In this document, we provide some toy examples for getting started. All
the examples in this document and even more examples are available in
`examples <https://github.com/datamllab/tods/tree/master/examples>`__.

Outlier Detection with Autoencoder on NAB Dataset 
------------------------------------------------
To perform the point-wise outlier detection on NAB dataset.

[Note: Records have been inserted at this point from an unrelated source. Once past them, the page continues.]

-- ==== Sys2Proof/Machine/Trace.lean ====
section
/-! DEFINITION. Machine/Trace.lean: the trace buffer of the debug island (R489 to R491). -/

namespace Sys2Proof.Machine

open Reg

/-- The debug island's part of the device changed. -/
def Dev.onDbg (d : Dev) (f : Dbg → Dbg) : Dev := { d with dbg := f d.dbg }

/-- Types of packets (R490). -/
def pktStim : Nat := 1
def pktCmp : Nat := 2
def pktRun : Nat := 3
def pktLost : Nat := 4
def pktSync : Nat := 5

/-- A packet made now (R490). -/
def Dev.packet (d : Dev) (kind sub uid : Nat) (w2 w3 : Word) : Packet :=
  { w0 := BitVec.ofNat 32 (0x10000000 * kind + 0x1000000 * sub + 0x10000 * uid + d.tb / 2 ^ 32 % 0x10000)
    w1 := d.now.extractLsb' 0 32, w2 := w2, w3 := w3 }

/-- Unread packets (TRRP, R490). -/
def Dev.traceUnread (d : Dev) : Nat :=
  if d.dbg.full then 8192 else (d.get DBG_TRSTAT_WP + 8192 - d.get DBG_TRRP_PTR) % 8192

/-- The bytes of a packet. -/
def Packet.bytes (p : Packet) : List Byte := leBytes 4 p.w0.toNat ++ leBytes 4 p.w1.toNat ++ leBytes 4 p.w2.toNat ++ leBytes 4 p.w3.toNat

/-- A recorded packet, number k since the rise of EN, is streamed to the host (R491). -/
def Dev.traceStream (d : Dev) (k : Nat) (p : Packet) : Dev :=
  if !d.flag DBG_TRCTL_STREAM then d
  else if d.present then
    let n := 256 * 2 ^ d.get DBG_TRHBASEL_SIZE
    let base := d.get DBG_TRHBASEH_ADDR * 2 ^ 32 + 0x1000 * d.get DBG_TRHBASEL_ADDR
    d.emit (.hostWrite (base + 16 * (k % n)) p.bytes)
  else d.bumpSat DBG_TRSTAT_SLOST 1 255

/-- A packet is recorded at WP (R490, R491). -/
def Dev.traceRecord (d : Dev) (p : Packet) : Dev :=
  let wp := d.get DBG_TRSTAT_WP
  let nx := (wp + 1) % 8192
  let k := d.dbg.count
  let d := (d.onDbg fun b =>
    { b with trace := (wp, p) :: b.trace.filter (·.1 != wp), full := nx == d.get DBG_TRRP_PTR, count := k + 1 }).put DBG_TRSTAT_WP nx
  let d := if nx = 0 then d.on DBG_TRSTAT_WRAP else d
  let d := if d.get DBG_TRCTL_WM ≤ d.traceUnread then d.on DBG_TRSTAT_WMH else d
  d.traceStream k p

/-- A packet is lost (R490). -/
def Dev.traceLose (d : Dev) : Dev := (d.bumpSat DBG_TRSTAT_LOST 1 255).onDbg fun b => { b with lost := b.lost + 1 }

/-- Recording has ended because the buffer is full (R490). -/
def Dev.traceStopped (d : Dev) : Bool := d.flag DBG_TRCTL_STOP && d.dbg.full

/-- A packet reaches the buffer (R490): after lost ones the first packet recorded is a LOST packet. -/
def Dev.trace (d : Dev) (p : Packet) : Dev :=
  if !d.flag DBG_TRCTL_EN then d
  else if d.traceStopped then d.traceLose
  else
    let d := if d.dbg.lost = 0 then d
      else (d.traceRecord (d.packet pktLost 0 0x19 (BitVec.ofNat 32 d.dbg.lost) 0)).onDbg fun b => { b with lost := 0 }
    if d.traceStopped then d.traceLose else d.traceRecord p

/-- A write of TRCTL whose EN was as given: the rise clears TRSTAT and restarts k (TRCTL.EN). -/
def Dev.traceCtl (d : Dev) (wasEn : Bool) : Dev :=
  if d.flag DBG_TRCTL_EN && !wasEn then
    (d.setWord DBG_TRSTAT 0).onDbg fun b => { b with full := false, lost := 0, count := 0 }
  else d

/-- A write of TRRP: the unread packets are those from it up to WP. -/
def Dev.traceRp (d : Dev) : Dev := d.onDbg fun b => { b with full := false }

/-- A word of the packet at TRRP; one never recorded reads 0. -/
def Dev.traceWord (d : Dev) (i : Nat) : Word :=
  match amapFind (d.get DBG_TRRP_PTR) d.dbg.trace with
  | none => 0
  | some p => match i with | 0 => p.w0 | 1 => p.w1 | 2 => p.w2 | _ => p.w3

/-- A stimulus write (R489). -/
def Dev.stim (d : Dev) (uid p : Nat) (v : Word) : Dev :=
  if d.bit (DBG_STIMEN_EN (p / 32)) (p % 32) then d.trace (d.packet pktStim 0 uid (BitVec.ofNat 32 p) v) else d

/-- A SYNC packet, where TRCTL.SYNC asks for them (R490). -/
def Dev.traceSync (d : Dev) : Dev :=
  if d.flag DBG_TRCTL_SYNC then d.trace (d.packet pktSync 0 0x02 (d.now.extractLsb' 32 32) (d.now.extractLsb' 0 32)) else d

end Sys2Proof.Machine
end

We provide an example to construct
such pipeline description:

.. code:: python

    from d3m import index
    from d3m.metadata.base import ArgumentType
    from d3m.metadata.pipeline import Pipeline, PrimitiveStep

    # Creating pipeline
    pipeline_description = Pipeline()
    pipeline_description.add_input(name='inputs')

    # Step 0: dataset_to_dataframe
    step_0 = PrimitiveStep(primitive=index.get_primitive('d3m.primitives.data_transformation.dataset_to_dataframe.Common'))
    step_0.add_argument(name='inputs', argument_type=ArgumentType.CONTAINER, data_reference='inputs.0')
    step_0.add_output('produce')
    pipeline_description.add_step(step_0)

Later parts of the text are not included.